For the control and prevention of bleeding episodes, the management of bleeding during surgical procedures and for routine prophylaxis in adults and children with hemophilia B.

Exclusionary Guidelines:

ALPROLIX is not indicated for induction of immune tolerance in patients with hemophilia B.

Procedure code J7327 replaces J3490 when billing for MONOVISC™

Description:
Hyaluronan or derivative, monovisc, for intra-articular injection, per dose

All services from Feb. 25, 2014, through Dec. 31, 2014 will continue to be reported with code J3490. Services on and after Jan. 1, 2015, must be reported with procedure code J7327.

Monovisc™ has been established as safe and effective for its FDA-approved indication:  Monovisc is indicated for the treatment of pain in osteoarthritis of the knee in patients who have failed to respond adequately to conservative non-pharmacologic therapy or simple analgesics (e.g., acetaminophen).
 
Monovisc is injected intra-articularly (directly into affected knee joints) to help restore lubrication and cushioning. Unlike most other products of its type, however, Monovisc is given in one injection, rather than a series of three or four weekly injections.

It is supplied in a 5.0 mL syringe containing 4.0 mL of Monovisc The contents of the syringe are sterile, non-pyrogenic and non-inflammatory.

If billed as an injection this is approved for Ford salary, GM/Delphi salary and Chrysler non-bargaining unit segments.

When billed as POIT, this is approved for all auto (hourly and salaried segments) and URMBT. Exclude Ford BPP; coverage is not allowed for infusion therapy in the office setting.

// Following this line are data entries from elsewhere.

-- ==== Sys2Proof/Laws/Pedals.lean ====
section
/-! SUPPORT. The pedal link: the pedal records after a change, the choice of the next move, and every pedal sent to 0. -/

namespace Sys2Proof.Machine

theorem updPedal_pedal (p : Pedal) (f : PedalRec → PedalRec) (s : State) (q : Pedal) :
    (updPedal p f s).pedals.pedal q = if q = p then f (s.pedals.pedal p) else s.pedals.pedal q := by
  unfold PedalUnit.pedal
  rw [updPedal_pedals]
  dsimp only
  rw [Bank.get_modify]
  by_cases h : q = p
  · rw [if_pos h, if_pos (by rw [h])]
  · rw [if_neg h, if_neg (fun e => h (pedalIndex_inj e))]

@[simp] theorem setLink_pedal (l : Link) (s : State) (q : Pedal) : (setLink l s).pedals.pedal q = s.pedals.pedal q := rfl

@[simp] theorem setSost_pedal (l : List Key) (s : State) (q : Pedal) : (setSost l s).pedals.pedal q = s.pedals.pedal q := rfl

@[simp] theorem setRx_pedal (b : List Byte) (e : Instant) (s : State) (q : Pedal) :
    (setRx b e s).pedals.pedal q = s.pedals.pedal q := rfl

/-- The pedal chosen has the move that is sent. -/
theorem choosePedal_some {u : PedalUnit} {p : Pedal} {m : Move} (h : choosePedal u = some (p, m)) :
    (u.pedal p).waiting = some m := by
  unfold choosePedal allPedals at h
  simp only [List.foldl_cons, List.foldl_nil] at h
  cases h1 : (u.pedal .damper).waiting <;> cases h2 : (u.pedal .soft).waiting <;>
    cases h3 : (u.pedal .sostenuto).waiting <;> simp only [h1, h2, h3] at h <;> (repeat' split at h) <;>
    simp_all <;> grind

/-- No pedal is chosen exactly when none has a waiting move. -/
theorem choosePedal_none {u : PedalUnit} : choosePedal u = none ↔ ∀ p, (u.pedal p).waiting = none := by
  constructor
  · intro h p
    unfold choosePedal allPedals at h
    simp only [List.foldl_cons, List.foldl_nil] at h
    cases h1 : (u.pedal .damper).waiting <;> cases h2 : (u.pedal .soft).waiting <;>
      cases h3 : (u.pedal .sostenuto).waiting <;> simp only [h1, h2, h3] at h <;> (repeat' split at h) <;>
      first | (cases p <;> assumption) | simp_all
  · intro h
    unfold choosePedal allPedals
    simp [h]

/-- The link's choice: nothing while a frame is in flight or with no move waiting; else one move is sent now, and leaves its
pedal's record. -/
theorem linkSend_cases (s : State) :
    linkSend s = s ∧ (s.pedals.link ≠ .idle ∨ choosePedal s.pedals = none) ∨
      ∃ p m, s.pedals.link = .idle ∧ choosePedal s.pedals = some (p, m) ∧
        linkSend s =
          setLink (.sending { pedal := p, depth := m.depth } s.now none)
            (updPedal p (fun r => { r with waiting := none }) s) := by
  unfold linkSend
  cases hl : s.pedals.link with
  | sending f t a => exact Or.inl ⟨rfl, Or.inl (by simp)⟩
  | awaiting f t => exact Or.inl ⟨rfl, Or.inl (by simp)⟩
  | idle =>
    dsimp only
    cases hc : choosePedal s.pedals with
    | none => exact Or.inl ⟨rfl, Or.inr rfl⟩
    | some x => exact Or.inr ⟨x.1, x.2, rfl, rfl, rfl⟩

theorem linkSend_busy {s : State} (h : s.pedals.link ≠ .idle) : linkSend s = s := by
  rcases linkSend_cases s with h1 | ⟨p, m, h1, _⟩
  · exact h1.1
  · exact absurd h1 h

theorem linkSend_none {s : State} (h : choosePedal s.pedals = none) : linkSend s = s := by
  rcases linkSend_cases s with h1 | ⟨p, m, _, h1, _⟩
  · exact h1.1
  · rw [h] at h1
    exact absurd h1 (by simp)

/-- The link's choice touches the link and the waiting moves alone. -/
theorem linkSend_pedals (s : State) :
    (linkSend s).pedals = { s.pedals with recs := (linkSend s).pedals.recs, link := (linkSend s).pedals.link } := by
  rcases linkSend_cases s with ⟨h, _⟩ | ⟨p, m, _, _, h⟩ <;> rw [h] <;> rfl

theorem linkSend_pedal (s : State) (q : Pedal) :
    (linkSend s).pedals.pedal q =
      { s.pedals.pedal q with waiting := ((linkSend s).pedals.pedal q).waiting } := by
  rcases linkSend_cases s with ⟨h, _⟩ | ⟨p, m, _, _, h⟩ <;> rw [h]
  rw [setLink_pedal, updPedal_pedal]
  split
  · rename_i e
    subst e
    rfl
  · rfl

/-- A pedal with nothing waiting keeps nothing waiting. -/
theorem linkSend_waiting_none {s : State} {q : Pedal} (h : (s.pedals.pedal q).waiting = none) :
    ((linkSend s).pedals.pedal q).waiting = none := by
  rcases linkSend_cases s with ⟨e, _⟩ | ⟨p, m, _, _, e⟩ <;> rw [e]
  · exact h
  · rw [setLink_pedal, updPedal_pedal]
    split
    · rfl
    · exact h

/-- The pedal has been sent to depth 0 from the instant `now`: it is in FAULT, or its move waits, or its move is sent. -/
def sentToZero (s : State) (p : Pedal) (now : Instant) : Prop :=
  (s.pedals.pedal p).motion = .fault ∨ (s.pedals.pedal p).waiting = some { depth := 0, due := now } ∨
    s.pedals.link = .sending { pedal := p, depth := 0 } now none

theorem linkSend_sentToZero {s : State} {p : Pedal} (h : sentToZero s p s.now) : sentToZero (linkSend s) p s.now := by
  unfold sentToZero at *
  rcases linkSend_cases s with ⟨e, _⟩ | ⟨q, m, hl, hc, e⟩ <;> rw [e]
  · exact h
  · rw [setLink_pedal, updPedal_pedal]
    rcases h with h | h | h
    · left
      split
      · rename_i hq
        subst hq
        exact h
      · exact h
    · by_cases hq : p = q
      · subst hq
        have := choosePedal_some hc
        rw [h] at this
        right
        right
        rw [setLink_pedals]
        simp only [Option.some.injEq] at this
        rw [← this]
      · right
        left
        rw [if_neg hq]
        exact h
    · rw [hl] at h
      exact absurd h (by simp)

/-- One pedal of `pedalsToZero`. -/
def zeroPedal (s : State) (p : Pedal) : State :=
  handMove p { depth := 0, due := s.now } (updPedal p (fun r => { r with target := 0 }) s)

theorem pedalsToZero_eq (s : State) :
    pedalsToZero s = zeroPedal (zeroPedal (zeroPedal s .damper) .soft) .sostenuto := by
  show allPedals.foldl zeroPedal s = _
  unfold allPedals
  rw [List.foldl_cons, List.foldl_cons, List.foldl_cons, List.foldl_nil]

theorem zeroPedal_now (s : State) (p : Pedal) : (zeroPedal s p).now = s.now := by simp [zeroPedal]

theorem zeroPedal_link {s : State} {p : Pedal} (h : s.pedals.link ≠ .idle) :
    (zeroPedal s p).pedals.link = s.pedals.link := by
  unfold zeroPedal handMove
  rw [linkSend_busy]
  · unfold putMove
    split <;> rfl
  · unfold putMove
    split <;> exact h

theorem putMove_pedal (p : Pedal) (m : Move) (s : State) (q : Pedal) :
    ((putMove p m s).pedals.pedal q) =
      { s.pedals.pedal q with waiting := ((putMove p m s).pedals.pedal q).waiting } := by
  unfold putMove
  split
  · rfl
  · rw [updPedal_pedal]
    split
    · rename_i e
      subst e
      rfl
    · rfl

/-- The record of a pedal after one pedal is sent to 0. -/
theorem zeroPedal_pedal (s : State) (p q : Pedal) :
    ((zeroPedal s p).pedals.pedal q).depth = (s.pedals.pedal q).depth ∧
      ((zeroPedal s p).pedals.pedal q).motion = (s.pedals.pedal q).motion ∧
      ((zeroPedal s p).pedals.pedal q).retries = (s.pedals.pedal q).retries ∧
      ((zeroPedal s p).pedals.pedal q).travel = (s.pedals.pedal q).travel ∧
      ((zeroPedal s p).pedals.pedal q).target = if q = p then 0 else (s.pedals.pedal q).target := by
  unfold zeroPedal handMove
  rw [linkSend_pedal, putMove_pedal, updPedal_pedal]
  by_cases h : q = p
  · subst h
    simp
  · simp [h]

theorem zeroPedal_pedals (s : State) (p : Pedal) :
    (zeroPedal s p).pedals =
      { s.pedals with recs := (zeroPedal s p).pedals.recs, link := (zeroPedal s p).pedals.link } := by
  unfold zeroPedal handMove
  rw [linkSend_pedals]
  unfold putMove
  split <;> rfl

/-- The pedal handed its move is sent to 0. -/
theorem zeroPedal_self (s : State) (p : Pedal) : sentToZero (zeroPedal s p) p s.now := by
  unfold zeroPedal handMove
  have h : sentToZero (putMove p { depth := 0, due := s.now } (updPedal p (fun r => { r with target := 0 }) s)) p
      s.now := by
    unfold putMove
    split
    · rename_i hf
      exact Or.inl hf
    · right
      left
      rw [updPedal_pedal, if_pos rfl]
  have hn : (putMove p { depth := 0, due := s.now } (updPedal p (fun r => { r with target := 0 }) s)).now = s.now := by
    simp
  have := linkSend_sentToZero (s := putMove p { depth := 0, due := s.now } (updPedal p (fun r => { r with target := 0 }) s))
    (p := p) (by rw [hn]; exact h)
  rw [hn] at this
  exact this

/-- A pedal already sent to 0 stays so while another is handed its move. -/
theorem zeroPedal_other {s : State} {p q : Pedal} (hq : q ≠ p) (h : sentToZero s q s.now) :
    sentToZero (zeroPedal s p) q s.now := by
  unfold zeroPedal handMove
  have h' : sentToZero (putMove p { depth := 0, due := s.now } (updPedal p (fun r => { r with target := 0 }) s)) q
      s.now := by
    unfold sentToZero at h ⊢
    unfold putMove
    split
    · rw [updPedal_pedal, if_neg hq]
      exact h
    · rw [updPedal_pedal, if_neg hq, updPedal_pedal, if_neg hq]
      exact h
  have hn : (putMove p { depth := 0, due := s.now } (updPedal p (fun r => { r with target := 0 }) s)).now = s.now := by
    simp
  have := linkSend_sentToZero (s := putMove p { depth := 0, due := s.now } (updPedal p (fun r => { r with target := 0 }) s))
    (p := q) (by rw [hn]; exact h')
  rw [hn] at this
  exact this

/-- Every pedal is sent to 0 (R58, R59, R61). -/
theorem pedalsToZero_sent (s : State) (p : Pedal) : sentToZero (pedalsToZero s) p s.now := by
  rw [pedalsToZero_eq]
  have n1 := zeroPedal_now s .damper
  have n2 : (zeroPedal (zeroPedal s .damper) .soft).now = s.now := by rw [zeroPedal_now, n1]
  cases p
  · have h := zeroPedal_self s .damper
    have h2 := zeroPedal_other (s := zeroPedal s .damper) (p := .soft) (q := .damper) (by decide) (by rw [n1]; exact h)
    rw [n1] at h2
    have h3 := zeroPedal_other (s := zeroPedal (zeroPedal s .damper) .soft) (p := .sostenuto) (q := .damper) (by decide)
      (by rw [n2]; exact h2)
    rw [n2] at h3
    exact h3
  · have h := zeroPedal_self (zeroPedal s .damper) .soft
    rw [n1] at h
    have h3 := zeroPedal_other (s := zeroPedal (zeroPedal s .damper) .soft) (p := .sostenuto) (q := .soft) (by decide)
      (by rw [n2]; exact h)
    rw [n2] at h3
    exact h3
  · have h := zeroPedal_self (zeroPedal (zeroPedal s .damper) .soft) .sostenuto
    rw [n2] at h
    exact h

/-- What sending every pedal to 0 leaves of each record. -/
theorem pedalsToZero_pedal (s : State) (p : Pedal) :
    (pedalsToZero s).pedals.pedal p =
      { s.pedals.pedal p with target := 0, waiting := ((pedalsToZero s).pedals.pedal p).waiting } := by
  rw [pedalsToZero_eq]
  have h1 := zeroPedal_pedal s .damper p
  have h2 := zeroPedal_pedal (zeroPedal s .damper) .soft p
  have h3 := zeroPedal_pedal (zeroPedal (zeroPedal s .damper) .soft) .sostenuto p
  generalize zeroPedal (zeroPedal (zeroPedal s .damper) .soft) .sostenuto = z at *
  generalize zeroPedal (zeroPedal s .damper) .soft = y at *
  generalize zeroPedal s .damper = x at *
  cases hz : z.pedals.pedal p
  cases p <;> simp_all

theorem pedalsToZero_pedals (s : State) :
    (pedalsToZero s).pedals =
      { s.pedals with recs := (pedalsToZero s).pedals.recs, link := (pedalsToZero s).pedals.link } := by
  rw [pedalsToZero_eq, zeroPedal_pedals, zeroPedal_pedals (zeroPedal s .damper), zeroPedal_pedals s]

theorem pedalsToZero_link {s : State} (h : s.pedals.link ≠ .idle) : (pedalsToZero s).pedals.link = s.pedals.link := by
  rw [pedalsToZero_eq, zeroPedal_link, zeroPedal_link, zeroPedal_link h]
  · rw [zeroPedal_link h]
    exact h
  · rw [zeroPedal_link, zeroPedal_link h]
    · exact h
    · rw [zeroPedal_link h]
      exact h

end Sys2Proof.Machine
end

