-- ==== Sys2Proof/Laws/Receive.lean ====
section
/-! SUPPORT. Frames received whole: a frame of the unit is read as it was made, and the receiver takes it as its kind says (R137, R185). -/

namespace Sys2Proof.Machine

/-- A frame of a kind that the unit sends is read back as it was made. -/
theorem parseFrame_made (k : FrameKind) (hk : k ≠ .move) (p : Pedal) (d : BitVec 4) :
    ∃ b1 b2, frameBytes k p d.toNat = [b1, b2, checkByte b1 b2] ∧
      parseFrame b1 b2 (checkByte b1 b2) = some (k, p, d.toNat) := by
  refine ⟨_, _, rfl, ?_⟩
  revert d
  cases k <;> first | exact absurd rfl hk | (cases p <;> decide)

/-- With no partial frame held, a frame of the unit received whole is taken as its kind says. -/
theorem receiveFrame_made {s : State} (h : s.pedals.rxBytes = []) (k : FrameKind) (hk : k ≠ .move) (p : Pedal)
    (d : BitVec 4) :
    receiveFrame (frameBytes k p d.toNat) s =
      match k with
      | .move => setRx [] s.now s
      | .ack => takeAck p d.toNat (setRx [] s.now s)
      | .nak => takeNak p d.toNat (setRx [] s.now s)
      | .arrived => takeArrived p d.toNat (setRx [] s.now s) := by
  obtain ⟨b1, b2, h1, h2⟩ := parseFrame_made k hk p d
  have hp : ∀ n, s.partialAt n = [] := by
    intro n
    unfold State.partialAt
    rw [h]
    simp
  unfold receiveFrame
  rw [h1]
  simp only [hp, List.nil_append, List.length_nil, List.drop_zero]
  unfold assemble takeFrame
  simp only [h2]
  cases k <;> simp at hk ⊢

/-- A pedal after its fault (R143): the link's next choice touches no other part of its record. -/
theorem faultPedal_pedal (p : Pedal) (cause : Word) (s : State) :
    (faultPedal p cause s).pedals.pedal p = { s.pedals.pedal p with motion := .fault, travel := none, waiting := none } ∧
      (faultPedal p cause s).pedals.sost = if p = .sostenuto then [] else s.pedals.sost := by
  obtain ⟨z, hz⟩ :
      ∃ z, z = raise .pedalFault (toWord (pedalNumber p)) cause
        (if p = .sostenuto then
          setSost [] (abandonFrame p
            (updPedal p (fun r => { r with motion := .fault, travel := none, waiting := none }) s))
        else abandonFrame p (updPedal p (fun r => { r with motion := .fault, travel := none, waiting := none }) s)) :=
    ⟨_, rfl⟩
  have hf : faultPedal p cause s = linkSend z := by
    rw [hz]
    rfl
  have hzp : z.pedals.pedal p = { s.pedals.pedal p with motion := .fault, travel := none, waiting := none } := by
    have h : (abandonFrame p (updPedal p (fun r => { r with motion := .fault, travel := none, waiting := none })
        s)).pedals.pedal p = { s.pedals.pedal p with motion := .fault, travel := none, waiting := none } := by
      unfold abandonFrame
      split <;> (try rw [setLink_pedal]) <;> rw [updPedal_pedal, if_pos rfl]
    rw [hz]
    simp only [raise_keeps]
    split
    · rw [setSost_pedal]
      exact h
    · exact h
  have hzs : z.pedals.sost = if p = .sostenuto then [] else s.pedals.sost := by
    rw [hz]
    simp only [raise_keeps]
    split
    · rfl
    · unfold abandonFrame
      split <;> simp
  have h1 := linkSend_pedal z p
  have h2 := congrArg PedalUnit.sost (linkSend_pedals z)
  have h3 := linkSend_waiting_none (s := z) (q := p) (by rw [hzp])
  rw [hf]
  exact ⟨by rw [h1, h3, hzp], by rw [h2]; exact hzs⟩

end Sys2Proof.Machine
end

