-- ==== Sys2Proof/Tests/Slice0.lean ====
section
/-! SUPPORT. Tests of the model's own: the refusals of the well-formedness check, worked examples of the manual, and for every statement with hypotheses a state and operands that meet them. -/

namespace Sys2Proof.Tests

open Sys2Proof.Machine

set_option Elab.async false

/-! ## Small states -/

/-- Orders: the cue test first, the cycle first at the port. -/
def first : BusOrder := { cueFirst := true, portFirst := true }

/-- Out of reset, in a playback state, with a loaded shadow of zeros. -/
def inState (p : Playback) : State := { rst := false, clock := { state := p }, shadow := { loaded := true } }

/-- The same with words of the setup shadow. -/
def withWords (words : List (Nat × Nat)) (s : State) : State :=
  words.foldl (fun s e => { s with shadow := s.shadow.put e.1 (toWord e.2) }) s

/-- The same with a key's record. -/
def withKey (k : Key) (r : KeyRec) (s : State) : State := { s with keys := s.keys.set k r }

/-- The same with a roll ring of 16 slots at 0x40000 whose slot `i` is as given. -/
def withSlot (i : Fin 128) (r : Slot) (s : State) : State :=
  { s with ring := { base := 0x40000, nslots := 16, slots := (Bank.replicate 128 {}).set i r } }

/-- The same with a part access on the port. -/
def owning (a : Access) (s : State) : State := { s with arb := { owner := some a } }

/-- The state after a command. -/
def after (c : Instr) (s : State) : State :=
  match exec c s with
  | .next s' => s'
  | .fault _ => s
  | .refused _ => s

/-! ## The well-formedness check refuses -/

theorem test_unknown_command_of_a_known_code_is_refused :
    (List.range 9).all
      (fun n => !(Instr.unknownCommand 0 first .low (toWord (n + 1))).wellFormed) = true := by decide
theorem test_unknown_command_codes_are_taken :
    (Instr.unknownCommand 0 first .both 0x0100).wellFormed = true ∧
    (Instr.unknownCommand 0 first .low 10).wellFormed = true ∧
    (Instr.unknownCommand 0 first .high 3).wellFormed = true := by decide
theorem test_live_write_outside_its_class_is_refused :
    (Instr.liveFieldWrite 0 first 0x0E1 .both 0).wellFormed = false ∧
    (Instr.liveFieldWrite 0 first 0x0EE .both 0).wellFormed = false ∧
    (Instr.liveFieldWrite 0 first 0x100 .both 0).wellFormed = false ∧
    (Instr.liveFieldWrite 0 first 0x080 .both 0).wellFormed = false := by decide
theorem test_live_writes_are_taken :
    (Instr.liveFieldWrite 0 first 0x0E0 .both 0).wellFormed = true ∧
    (Instr.liveFieldWrite 0 first 0x0EC .both 0).wellFormed = true ∧
    (Instr.liveFieldWrite 0 first 0x180 .both 0).wellFormed = true ∧
    (Instr.liveFieldWrite 0 first 0x1FE .both 0).wellFormed = true := by decide
theorem test_locked_write_outside_its_class_is_refused :
    (Instr.lockedFieldWrite 0 first 0x081 .both 0).wellFormed = false ∧
    (Instr.lockedFieldWrite 0 first 0x0E0 .both 0).wellFormed = false ∧
    (Instr.lockedFieldWrite 0 first 0x4C0 .both 0).wellFormed = false := by decide
theorem test_part_written_write_outside_its_class_is_refused :
    (Instr.partWrittenWordWrite 0 first 0x011 .both 0).wellFormed = false ∧
    (Instr.partWrittenWordWrite 0 first 0x006 .both 0).wellFormed = false ∧
    (Instr.partWrittenWordWrite 0 first 0x6B0 .both 0).wellFormed = false := by decide
theorem test_invalid_frame_that_is_an_arrival_is_refused :
    (Instr.invalidFrame 0 0x43 0x0F 0xAD).wellFormed = false := by decide
theorem test_invalid_frames_are_taken :
    (Instr.invalidFrame 0 0x43 0x0F 0xAE).wellFormed = true ∧
    (Instr.invalidFrame 0 0x21 0x05 (checkByte 0x21 0x05)).wellFormed = true := by decide

/-! ## Worked examples of the manual -/

/-- The table gives no bits, so no word spells a command. -/
theorem test_no_word_spells_a_command : decodeTableWord 16 0x0003 = none := rfl

/-- The frames of section 12.7: MOVE damper 15, and an ARRIVED of the sostenuto pedal read back. -/
theorem test_link_frames :
    frameBytes .move .damper 15 = [0x11, 0x0F, 0xDF] ∧
    parseFrame 0x43 0x0F 0xAD = some (.arrived, .sostenuto, 15) := by decide

/-- A write keeps memory canonical: the value an unlisted address reads as removes the entry. -/
theorem test_memory_is_canonical :
    writeWord [] 4 0x1200 = [(5, 0x12)] ∧ writeWord (writeWord [] 4 0x1234) 4 0 = [] ∧
    readWord (writeWord [] 4 0x1234) 4 = 0x1234 := by decide

/-- The settle, swell and fade rows of chapter 4 on one side. -/
theorem test_levels :
    levelAfter { level := 80, target := 80, swell := true } 4 24 16 = 84 ∧
    levelAfter { level := 92, target := 80, swell := true, rush := true } 4 24 16 = 116 ∧
    levelAfter { level := 180, target := 272 } 4 24 16 = 196 ∧
    levelAfter { level := 212, target := 272, fade := true } 4 24 16 = 212 ∧
    levelAfter { level := 260, target := 272 } 4 24 16 = 272 := by decide

/-- The line of section 12.7 (R187): its check word, and the edge at column 5. -/
theorem test_line_check_and_edge :
    let line : List Word := [0x0103, 0x001F, 0, 0, 0, 0, 0, 0x0070, 0, 0, 0, 0, 0, 0, 0, 0, 0]
    lineSum line = 0x0192 ∧ ({ buffer := line } : Ring).edge = some 5 ∧ ({ buffer := line } : Ring).cellOpen 102 = true ∧
    ({ buffer := line } : Ring).cellOpen 103 = false := by
  decide +kernel

/-- A ring write of word 3 of slot 2 fills the slot, and word 17 then tears the line. -/
theorem test_ring_write_fills_then_tears :
    ((after (.ringWrite 5 first 0x20027 .both 7) (withSlot 2 {} (inState .ready))).ring.slots.get 2) =
      { state := .filling, written := [3] } ∧
    ((after (.ringWrite 5 first 0x20035 .both 7)
      (withSlot 2 { state := .filling, written := [3] } (inState .ready))).ring.slots.get 2) = {} := by
  decide +kernel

When reported as OPIV therapy in the outpatient department of a hospital, this is approved for all auto (hourly and salaried segments) and URMBT.

Procedure code A9606 replaces A9699 when billing for Xofigo^® (radium Ra 223 dichloride)

All services from May 15, 2013, through Dec. 31, 2014, will continue to be reported with A9699. Services on or after Jan. 1, 2015, must be reported with the appropriate procedure code.

Xofigo is indicated for the treatment of patients with castration-resistant prostate cancer, symptomatic bone metastases and no known visceral metastatic disease.

The recommended dose and schedule for Xofigo is 50 kBq/kg (1.35 microcuries/kg) administered by slow intravenous injection over one minute every four weeks for six doses.

Procedure code G0277 replaces C-1300 when billing for hyperbaric oxygen full-body chamber

All services from Oct. 1, 2013, through Dec. 31, 2014, will continue to be reported with C1300. Services on or after Jan. 1, 2015, must be reported with the appropriate procedure code.

CMS established four new modifiers – XE, XP, XS and XU, effective Jan.1, 2015

CMS established four new Healthcare Common Procedure Coding System modifiers defined as subsets of the 59 modifier.

Effective Jan. 1, 2015, Blue Cross Blue Shield of Michigan will accept the new modifiers: XE, XP, XS and XU. We are expecting CMS to publish additional guidance on selective editing of these new modifiers, along with any restrictions for reporting modifier 59. At that time, we’ll publish an update regarding BCBSM editing of these modifiers.

Until modifier 59 is given additional restrictions for its use, we’ll continue to edit -59 as it does today; along with modifiers XE, XP, XS and XU.